*Work instructions*.
Every record must appear in your reply exactly as written.

*Material for this exercise*.
theorem pipelinedStep_fetchKept (s t : State) (h : pipelinedStep s = .next t) : FetchKept s t := by
  obtain ⟨i, -, -, -, -, -, -, hs⟩ | ⟨e, fl, he, hs⟩ := pipelinedStep_cases s
  · rw [hs] at h
    cases h
    exact ⟨by simp, by simp⟩
  · rw [hs] at h
    have hback := pipelineBack_kept fl e t h
    exact FetchKept.trans ⟨he.imem, he.params⟩ ⟨hback.imem, hback.params⟩

theorem step_fetchKept (s t : State) (h : step s = .next t) : FetchKept s t := by
  cases hs : s.halted with
  | true =>
    rw [step_halted s hs] at h
    cases h
    exact .refl s
  | false =>
    cases hp : s.params.cfgPipelined with
    | true =>
      rw [step_pipelined s hs hp] at h
      exact pipelinedStep_fetchKept s t h
    | false =>
      rw [step_phased s hs hp] at h
      obtain ⟨himem, hparams⟩ := (phaseStep_result s t h).fetchKept
      exact ⟨himem, hparams⟩

/-- Settles O27: every step keeps what a fetch depends on, and so does any number of steps. -/
theorem fetchIsNeverChangedByRunning : Obligations.FetchIsNeverChangedByRunning := by
  intro n s t h
  have hkept : FetchKept s t :=
    stepN_induction FetchKept.refl FetchKept.trans step_fetchKept n s t h
  exact ⟨hkept.imem, hkept.params, hkept.ifetch_eq⟩

end Sys2Proof.Machine
end

section
/-! PROOFS. A step writes a byte only by the memory stage of an in-range store, at one of its addresses (R67, R69,
R205, R225). -/

namespace Sys2Proof.Machine

open Sys2Proof.Safety Sys2Proof.Claims

/-! ## What the memory stage writes -/

theorem State.space_congr {s t : State} (hd : s.data = t.data) (hk : s.stack = t.stack) (g : Region) :
    s.space g = t.space g := by
  cases g <;> assumption

theorem space_wf_of_base {s : State} (h : Base s) (g : Region) : Memory.wf (s.space g) = true := by
  cases g
  · exact h.dataWf
  · exact h.stackWf

/-- The byte at a of region g is one of the n at Z, all of them in the window of g (R65, R67). -/
structure ByteOfAccess (s : State) (n : Nat) (g : Region) (a : Nat) : Prop where
  inWindow : InWindow s.params g s.bufZ n
  lower : s.bufZ.toNat ≤ a
  upper : a < s.bufZ.toNat + n

theorem memoryLoad_space (n : Nat) (ext : BitVec (8 * n) → Word) (s : State) (g : Region) :
    (memoryLoad n ext s).space g = s.space g := by
  obtain ⟨_, _, _, _, _, h⟩ := memoryLoad_shape n ext s
  exact State.space_congr (by rw [h]) (by rw [h]) g

/-- A store that goes through writes its n bytes and no other; one out of range writes none (R67, R69). -/
theorem memoryStore_changed (n : Nat) (val : Word → BitVec (8 * n)) (s : State) (g : Region) (a : Nat)
    (hwf : Memory.wf (s.space g) = true) (hne : (memoryStore n val s).readByte g a ≠ s.readByte g a) :
    ByteOfAccess s n g a := by
  cases hacc : Params.accessRegion s.params s.bufZ n with
  | none =>
    rw [memoryStore_outOfRange n val s hacc] at hne
    exact absurd rfl hne
  | some q =>
    rw [memoryStore_inRange n val s q hacc, State.setY_readByte] at hne
    by_cases hq : g = q
    · subst hq
      have hin : s.bufZ.toNat ≤ a ∧ a < s.bufZ.toNat + n := by
        by_contra hout
        apply hne
        rw [State.readByte, State.setSpace_space_same]
        exact Memory.read_writeBytes_outside _ _ a _ hwf (by rw [leBytes_length]; omega)
      exact ⟨inWindow_of_accessRegion _ _ _ _ hacc, hin.1, hin.2⟩
    · rw [State.readByte, State.setSpace_space_ne s q g _ hq] at hne
      exact absurd rfl hne

/-- The memory stage changes a byte only for a store (R201, R205). -/
theorem memoryStage_changed (i : Rec) (s : State) (g : Region) (a : Nat)
    (hwf : Memory.wf (s.space g) = true) (hne : (memoryStage i s).readByte g a ≠ s.readByte g a) :
    ∃ n, storeWidth i.instr = some n ∧ ByteOfAccess s n g a := by
  obtain ⟨j, f, q, p, tk⟩ := i
  cases j
  case sb | sh | sw | sd => exact ⟨_, rfl, memoryStore_changed _ _ s g a hwf hne⟩
  case lb | lh | lw | ld =>
    exact absurd (congrArg (Memory.read · a) (memoryLoad_space _ _ s g)) hne
  all_goals exact absurd rfl hne

/-! ## What a step writes -/

theorem accessing_pipelined (s : State) (hp : s.params.cfgPipelined = true) :
    accessing s = s.slotX := by
  simp [accessing, hp]

theorem accessing_memory (s : State) (hp : s.params.cfgPipelined = false) (hph : s.phase = .memory) :
    accessing s = s.slotX := by
  simp [accessing, hp, hph]

theorem accessing_otherPhase (s : State) (hp : s.params.cfgPipelined = false)
    (hph : s.phase ≠ .memory) : accessing s = none := by
  simp [accessing, hp, hph]

/-- The space of region g after the memory stage of this step, where it has one. -/
def accessedSpace (s : State) (g : Region) : Memory :=
  (accessing s).elim (s.space g) fun i => (memoryStage i s).space g

theorem accessedSpace_beginStep (s : State) (g : Region) :
    accessedSpace s.beginStep g = accessedSpace s g := by
  have hstage : ∀ i, (memoryStage i s.beginStep).space g = (memoryStage i s).space g := fun i => by
    obtain ⟨-, hd, hk⟩ := memoryStage_congr i s.beginStep s rfl rfl rfl rfl rfl
    exact State.space_congr hd hk g
  simp only [accessedSpace, hstage]
  rfl

/-- Every phase but MEMORY leaves both spaces alone. -/
theorem PhaseResult.space_eq {s t : State} (h : PhaseResult s t) (hp : s.phase ≠ .memory)
    (g : Region) : t.space g = s.space g := by
  cases h with
  | accessed _ hph => exact absurd hph hp
  | completed | fetched | decodeError | decoded => rfl
  | executed | retired => simp

theorem PhaseResult.accessed_space {s t : State} (h : PhaseResult s t)
    (hp : s.params.cfgPipelined = false) (g : Region) : t.space g = accessedSpace s g := by
  by_cases hph : s.phase = .memory
  · cases h with
    | accessed i _ hX => rw [accessedSpace, accessing_memory s hp hph, hX]; rfl
    | completed hq | fetched _ hq | decodeError _ _ hq | decoded _ _ hq | executed _ hq | retired _ hq =>
      cases hq.symm.trans hph
  · rw [accessedSpace, accessing_otherPhase s hp hph, h.space_eq hph]
    rfl

theorem pipelinedStep_space (s t : State) (hp : s.params.cfgPipelined = true)
    (h : pipelinedStep s = .next t) (g : Region) : t.space g = accessedSpace s g := by
  rw [accessedSpace, accessing_pipelined s hp]
  obtain ⟨i, -, -, -, hX, -, -, hs⟩ | ⟨e, fl, he, hs⟩ := pipelinedStep_cases s
  · rw [hs] at h
    cases h
    simp [hX]
  · rw [hs] at h
    have hback := pipelineBack_kept fl e t h
    have hd := hback.data.trans he.data
    have hk := hback.stack.trans he.stack
    cases hX : s.slotX <;> rw [hX] at hd hk <;> exact State.space_congr hd hk g

/-- In either mode each space is left as the memory stage of this step leaves it. -/
theorem step_space (s t : State) (hs : s.halted = false) (h : step s = .next t) (g : Region) :
    t.space g = accessedSpace s g := by
  cases hp : s.params.cfgPipelined with
  | true =>
    rw [step_pipelined s hs hp] at h
    exact pipelinedStep_space s t hp h g
  | false =>
    rw [step_phased s hs hp] at h
    rw [(phaseStep_result s t h).accessed_space hp g, accessedSpace_beginStep]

*Exercise answer*.
theorem pipelinedStep_fetchKept (s t : State) (h : pipelinedStep s = .next t) : FetchKept s t := by
  obtain ⟨i, -, -, -, -, -, -, hs⟩ | ⟨e, fl, he, hs⟩ := pipelinedStep_cases s
  · rw [hs] at h
    cases h
    exact ⟨by simp, by simp⟩
  · rw [hs] at h
    have hback := pipelineBack_kept fl e t h
    exact FetchKept.trans ⟨he.imem, he.params⟩ ⟨hback.imem, hback.params⟩

theorem step_fetchKept (s t : State) (h : step s = .next t) : FetchKept s t := by
  cases hs : s.halted with
  | true =>
    rw [step_halted s hs] at h
    cases h
    exact .refl s
  | false =>
    cases hp : s.params.cfgPipelined with
    | true =>
      rw [step_pipelined s hs hp] at h
      exact pipelinedStep_fetchKept s t h
    | false =>
      rw [step_phased s hs hp] at h
      obtain ⟨himem, hparams⟩ := (phaseStep_result s t h).fetchKept
      exact ⟨himem, hparams⟩

/-- Settles O27: every step keeps what a fetch depends on, and so does any number of steps. -/
theorem fetchIsNeverChangedByRunning : Obligations.FetchIsNeverChangedByRunning := by
  intro n s t h
  have hkept : FetchKept s t :=
    stepN_induction FetchKept.refl FetchKept.trans step_fetchKept n s t h
  exact ⟨hkept.imem, hkept.params, hkept.ifetch_eq⟩

end Sys2Proof.Machine
end

section
/-! PROOFS. A step writes a byte only by the memory stage of an in-range store, at one of its addresses (R67, R69,
R205, R225). -/

namespace Sys2Proof.Machine

open Sys2Proof.Safety Sys2Proof.Claims

/-! ## What the memory stage writes -/

theorem State.space_congr {s t : State} (hd : s.data = t.data) (hk : s.stack = t.stack) (g : Region) :
    s.space g = t.space g := by
  cases g <;> assumption

theorem space_wf_of_base {s : State} (h : Base s) (g : Region) : Memory.wf (s.space g) = true := by
  cases g
  · exact h.dataWf
  · exact h.stackWf

/-- The byte at a of region g is one of the n at Z, all of them in the window of g (R65, R67). -/
structure ByteOfAccess (s : State) (n : Nat) (g : Region) (a : Nat) : Prop where
  inWindow : InWindow s.params g s.bufZ n
  lower : s.bufZ.toNat ≤ a
  upper : a < s.bufZ.toNat + n

theorem memoryLoad_space (n : Nat) (ext : BitVec (8 * n) → Word) (s : State) (g : Region) :
    (memoryLoad n ext s).space g = s.space g := by
  obtain ⟨_, _, _, _, _, h⟩ := memoryLoad_shape n ext s
  exact State.space_congr (by rw [h]) (by rw [h]) g

/-- A store that goes through writes its n bytes and no other; one out of range writes none (R67, R69). -/
theorem memoryStore_changed (n : Nat) (val : Word → BitVec (8 * n)) (s : State) (g : Region) (a : Nat)
    (hwf : Memory.wf (s.space g) = true) (hne : (memoryStore n val s).readByte g a ≠ s.readByte g a) :
    ByteOfAccess s n g a := by
  cases hacc : Params.accessRegion s.params s.bufZ n with
  | none =>
    rw [memoryStore_outOfRange n val s hacc] at hne
    exact absurd rfl hne
  | some q =>
    rw [memoryStore_inRange n val s q hacc, State.setY_readByte] at hne
    by_cases hq : g = q
    · subst hq
      have hin : s.bufZ.toNat ≤ a ∧ a < s.bufZ.toNat + n := by
        by_contra hout
        apply hne
        rw [State.readByte, State.setSpace_space_same]
        exact Memory.read_writeBytes_outside _ _ a _ hwf (by rw [leBytes_length]; omega)
      exact ⟨inWindow_of_accessRegion _ _ _ _ hacc, hin.1, hin.2⟩
    · rw [State.readByte, State.setSpace_space_ne s q g _ hq] at hne
      exact absurd rfl hne

/-- The memory stage changes a byte only for a store (R201, R205). -/
theorem memoryStage_changed (i : Rec) (s : State) (g : Region) (a : Nat)
    (hwf : Memory.wf (s.space g) = true) (hne : (memoryStage i s).readByte g a ≠ s.readByte g a) :
    ∃ n, storeWidth i.instr = some n ∧ ByteOfAccess s n g a := by
  obtain ⟨j, f, q, p, tk⟩ := i
  cases j
  case sb | sh | sw | sd => exact ⟨_, rfl, memoryStore_changed _ _ s g a hwf hne⟩
  case lb | lh | lw | ld =>
    exact absurd (congrArg (Memory.read · a) (memoryLoad_space _ _ s g)) hne
  all_goals exact absurd rfl hne

/-! ## What a step writes -/

theorem accessing_pipelined (s : State) (hp : s.params.cfgPipelined = true) :
    accessing s = s.slotX := by
  simp [accessing, hp]

theorem accessing_memory (s : State) (hp : s.params.cfgPipelined = false) (hph : s.phase = .memory) :
    accessing s = s.slotX := by
  simp [accessing, hp, hph]

theorem accessing_otherPhase (s : State) (hp : s.params.cfgPipelined = false)
    (hph : s.phase ≠ .memory) : accessing s = none := by
  simp [accessing, hp, hph]

/-- The space of region g after the memory stage of this step, where it has one. -/
def accessedSpace (s : State) (g : Region) : Memory :=
  (accessing s).elim (s.space g) fun i => (memoryStage i s).space g

theorem accessedSpace_beginStep (s : State) (g : Region) :
    accessedSpace s.beginStep g = accessedSpace s g := by
  have hstage : ∀ i, (memoryStage i s.beginStep).space g = (memoryStage i s).space g := fun i => by
    obtain ⟨-, hd, hk⟩ := memoryStage_congr i s.beginStep s rfl rfl rfl rfl rfl
    exact State.space_congr hd hk g
  simp only [accessedSpace, hstage]
  rfl

/-- Every phase but MEMORY leaves both spaces alone. -/
theorem PhaseResult.space_eq {s t : State} (h : PhaseResult s t) (hp : s.phase ≠ .memory)
    (g : Region) : t.space g = s.space g := by
  cases h with
  | accessed _ hph => exact absurd hph hp
  | completed | fetched | decodeError | decoded => rfl
  | executed | retired => simp

theorem PhaseResult.accessed_space {s t : State} (h : PhaseResult s t)
    (hp : s.params.cfgPipelined = false) (g : Region) : t.space g = accessedSpace s g := by
  by_cases hph : s.phase = .memory
  · cases h with
    | accessed i _ hX => rw [accessedSpace, accessing_memory s hp hph, hX]; rfl
    | completed hq | fetched _ hq | decodeError _ _ hq | decoded _ _ hq | executed _ hq | retired _ hq =>
      cases hq.symm.trans hph
  · rw [accessedSpace, accessing_otherPhase s hp hph, h.space_eq hph]
    rfl

theorem pipelinedStep_space (s t : State) (hp : s.params.cfgPipelined = true)
    (h : pipelinedStep s = .next t) (g : Region) : t.space g = accessedSpace s g := by
  rw [accessedSpace, accessing_pipelined s hp]
  obtain ⟨i, -, -, -, hX, -, -, hs⟩ | ⟨e, fl, he, hs⟩ := pipelinedStep_cases s
  · rw [hs] at h
    cases h
    simp [hX]
  · rw [hs] at h
    have hback := pipelineBack_kept fl e t h
    have hd := hback.data.trans he.data
    have hk := hback.stack.trans he.stack
    cases hX : s.slotX <;> rw [hX] at hd hk <;> exact State.space_congr hd hk g

/-- In either mode each space is left as the memory stage of this step leaves it. -/
theorem step_space (s t : State) (hs : s.halted = false) (h : step s = .next t) (g : Region) :
    t.space g = accessedSpace s g := by
  cases hp : s.params.cfgPipelined with
  | true =>
    rw [step_pipelined s hs hp] at h
    exact pipelinedStep_space s t hp h g
  | false =>
    rw [step_phased s hs hp] at h
    rw [(phaseStep_result s t h).accessed_space hp g, accessedSpace_beginStep]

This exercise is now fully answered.